An incoming facetime call. ‘Hello?” It was my uncle-in-law Barry. A few ricketty voices in the background but everyone was back on the split screen, as they had been before. I’d guessed they’d all lost connection so this was redial for everyone.
‘Hey Marg, did you see it all ok?”
“No! I missed the whole thing, because nobody called me back!” I cringed instantly at how accusatory it had sounded. Not realising again, that it was aloud on the speaker.
I felt awkward and silly. I thought that I’d be left there hanging in this awful silence and embarrassment of me being so inappropriate and selfish. When actually it was met with genuine sympathy. A chorus of “Awww’s’ and ‘Noooo’’s erupted from the split screen. A wave of apologies and consolations. Ugh, I felt like human garbage. Everybody was so kind to me about it, reassured me that I didn’t miss much. It was just the goddam sermon from the priest.
I’d felt so isolated and mad, but after sympathetic reassurance, it waned away, which again made me feel silly and selfish. It’s remarkable, how in these situations we learn that things are bigger than us, and how to get over yourself for the sake of others, and that is what I believe love truly is.
I was back with everyone, whole. We were all over the place (me, mostly), but it didn’t matter. The Canadians stood in a spread out circle in the cemetery's garden, in dark clothes and sunglasses, the sun was shining such a lovely light on everyone. I felt so connected, as though I’d never been closer to them individually.
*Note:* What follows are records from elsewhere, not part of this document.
/-- The SX words by SUB (06 R111); P stands in a, Q in b. -/
def rawSX (r : ScalarRaw) : Option Instr :=
  match r.d with
  | 0x1 => some (.sret (BitVec.ofNat 8 r.b))
  | 0x2 => some .lsync
  | 0x3 => some (.waitc (BitVec.ofNat 4 r.a) (BitVec.ofNat 8 r.b))
  | 0x4 => some (.barw (BitVec.ofNat 2 r.a))
  | 0x5 => some (.barg (BitVec.ofNat 2 r.a))
  | 0x6 => some (.step (BitVec.ofNat 16 (r.a * 2 ^ 8 + r.b)))
  | 0x7 => some (.phint (BitVec.ofNat 16 (r.a * 2 ^ 8 + r.b)))
  | 0x8 => some (.sget (BitVec.ofNat 8 r.a) (BitVec.ofNat 8 r.b))
  | 0x9 => some (.sset (BitVec.ofNat 8 r.a) (BitVec.ofNat 8 r.b))
  | 0xa => some (.trap (BitVec.ofNat 16 (r.a * 2 ^ 8 + r.b)))
  | 0xb => some .rett
  | 0xc => some .exit
  | 0x10 => some (.grow (BitVec.ofNat 6 r.a))
  | 0x11 => some (.shrink (BitVec.ofNat 6 r.a))
  | 0x12 => some (.setbnd (BitVec.ofNat 6 r.a))
  | 0x18 => some (.pin (BitVec.ofNat 3 r.a) (BitVec.ofNat 8 r.b))
  | 0x19 => some (.unpin (BitVec.ofNat 3 r.a))
  | 0x1a => some (.reclaim (BitVec.ofNat 8 r.a) (BitVec.ofNat 8 r.b))
  | 0x1b => some (.oapp (BitVec.ofNat 8 r.a) (BitVec.ofNat 8 r.b))
  | 0x1c => some (.odecl (BitVec.ofNat 8 r.b))
  | 0x20 => some (.fork (BitVec.ofNat 8 r.a) (BitVec.ofNat 8 r.b))
  | 0x21 => some (.rvz (BitVec.ofNat 8 r.b))
  | 0x22 => some (.wpwait (BitVec.ofNat 3 r.a) (BitVec.ofNat 8 r.b))
  | 0x28 => some (.tspawn (BitVec.ofNat 8 r.a) (BitVec.ofNat 8 r.b))
  | 0x29 => some .tdone
  | 0x30 => some (.put (BitVec.ofNat 8 r.a))
  | 0x31 => some (.wcwait (BitVec.ofNat 8 r.a) (BitVec.ofNat 8 r.b))
  | _ => none

/-- The scalar opcode map (06 R109). -/
def rawScalar (r : ScalarRaw) : Option Instr :=
  match r.op with
  | 0x1 => some (.sadd r.rd r.ra r.rb)
  | 0x2 => some (.ssub r.rd r.ra r.rb)
  | 0x3 => some (.saddi r.rd r.ra r.imm9)
  | 0x4 => some (.smul r.rd r.ra r.rb)
  | 0x5 => some (.smulh r.rd r.ra r.rb r.u)
  | 0x6 => some (.sdiv r.rd r.ra r.rb r.u)
  | 0x7 => some (.srem r.rd r.ra r.rb r.u)
  | 0x8 => some (.sand r.rd r.ra r.rb)
  | 0x9 => some (.sor r.rd r.ra r.rb)
  | 0xa => some (.sxor r.rd r.ra r.rb)
  | 0xb => some (.sshl r.rd r.ra r.rb)
  | 0xc => some (.sshr r.rd r.ra r.rb)
  | 0xd => some (.ssra r.rd r.ra r.rb)
  | 0xe => some (.smin r.rd r.ra r.rb r.u)
  | 0xf => some (.smax r.rd r.ra r.rb r.u)
  | 0x10 => some (.slui r.rd r.imm17)
  | 0x11 => some (.slea r.rd r.ra r.rb r.u)
  | 0x12 => some (.sbfe r.rd r.ra r.rb)
  | 0x13 => some (.sbfi r.rd r.ra r.rb)
  | 0x14 => some (.sclz r.rd r.ra)
  | 0x15 => some (.spopc r.rd r.ra)
  | 0x16 => some (.ssel r.rd r.ra r.rb)
  | 0x18 => some (.scmp 0 r.rd r.ra r.rb)
  | 0x19 => some (.scmp 1 r.rd r.ra r.rb)
  | 0x1a => some (.scmp 2 r.rd r.ra r.rb)
  | 0x1b => some (.scmp 3 r.rd r.ra r.rb)
  | 0x1c => some (.scmp 4 r.rd r.ra r.rb)
  | 0x1d => some (.scmp 5 r.rd r.ra r.rb)
  | 0x20 => some (.sld 0 r.rd r.ra r.imm9)
  | 0x21 => some (.sld 1 r.rd r.ra r.imm9)
  | 0x22 => some (.sld 2 r.rd r.ra r.imm9)
  | 0x23 => some (.sld 3 r.rd r.ra r.imm9)
  | 0x24 => some (.sld 4 r.rd r.ra r.imm9)
  | 0x25 => some (.sld 5 r.rd r.ra r.imm9)
  | 0x26 => some (.sld 6 r.rd r.ra r.imm9)
  | 0x28 => some (.sst 0 r.rd r.ra r.imm9)
  | 0x29 => some (.sst 1 r.rd r.ra r.imm9)
  | 0x2a => some (.sst 2 r.rd r.ra r.imm9)
  | 0x2b => some (.sst 3 r.rd r.ra r.imm9)
  | 0x2c => some (.sldc r.rd r.imm17)
  | 0x30 => some (.sbr r.off13)
  | 0x31 => some (.sbc r.cond r.reg r.off13)
  | 0x32 => some (.brl (r.cond.getLsbD 3) (r.cond.getLsbD 2) (BitVec.ofNat 3 r.reg.toNat) r.off13)
  | 0x33 => some (.scall r.reg r.off13)
  | 0x34 => some (.sloop r.reg r.off13)
  | 0x38 => some (.lrun r.count r.target)
  | 0x7F => rawSX r
  | _ => none

/-- COND [24] is U and [23] is NEG in BRL (06 R110). -/
def brlCond (u n : Bool) : BitVec 4 := BitVec.ofNat 4 (u.toNat * 8 + n.toNat * 4)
There we were, all stripped down, nothing more or nothing less than what we needed to be on that day. Which was to show up for Aubrey no matter what.
I felt elated. I was proud to be there. Being so far away from everyone, usually meant I felt very detached from that side of the family, as though I was some kind of imposter and a bit of a black sheep.
Everybody went around the circle to share their favourite memory of Aubrey, very Canadian. But it was gorgeous, he didn’t seem gone, he was there, living in the stories everyone told. We all laughed and tearily swapped stories of how lovely and funny he was. We all “cheers’ed” as people topped up and cracked open more booze, and passed around the phone to see each other.
I felt so foolish for overreacting about a priest's sermon, when really this was all that mattered. I still wasn't completely over the humiliation as my mascara and eyeliner ran for everyone to see, which didn’t do much for my imposter complex, but I didn’t care. I was so happy to be right there, right where I was supposed to be, ‘surrounded’ by comfort, love and warmth... although I’m sure the booze had something to do with it.
Written by Margot Channing
Margot lives in London currently, although previously enjoyed life in Paris, and works in film and TV (vfx). She loves dogs and books, with the ambition of writing a published novel and TV show in the future.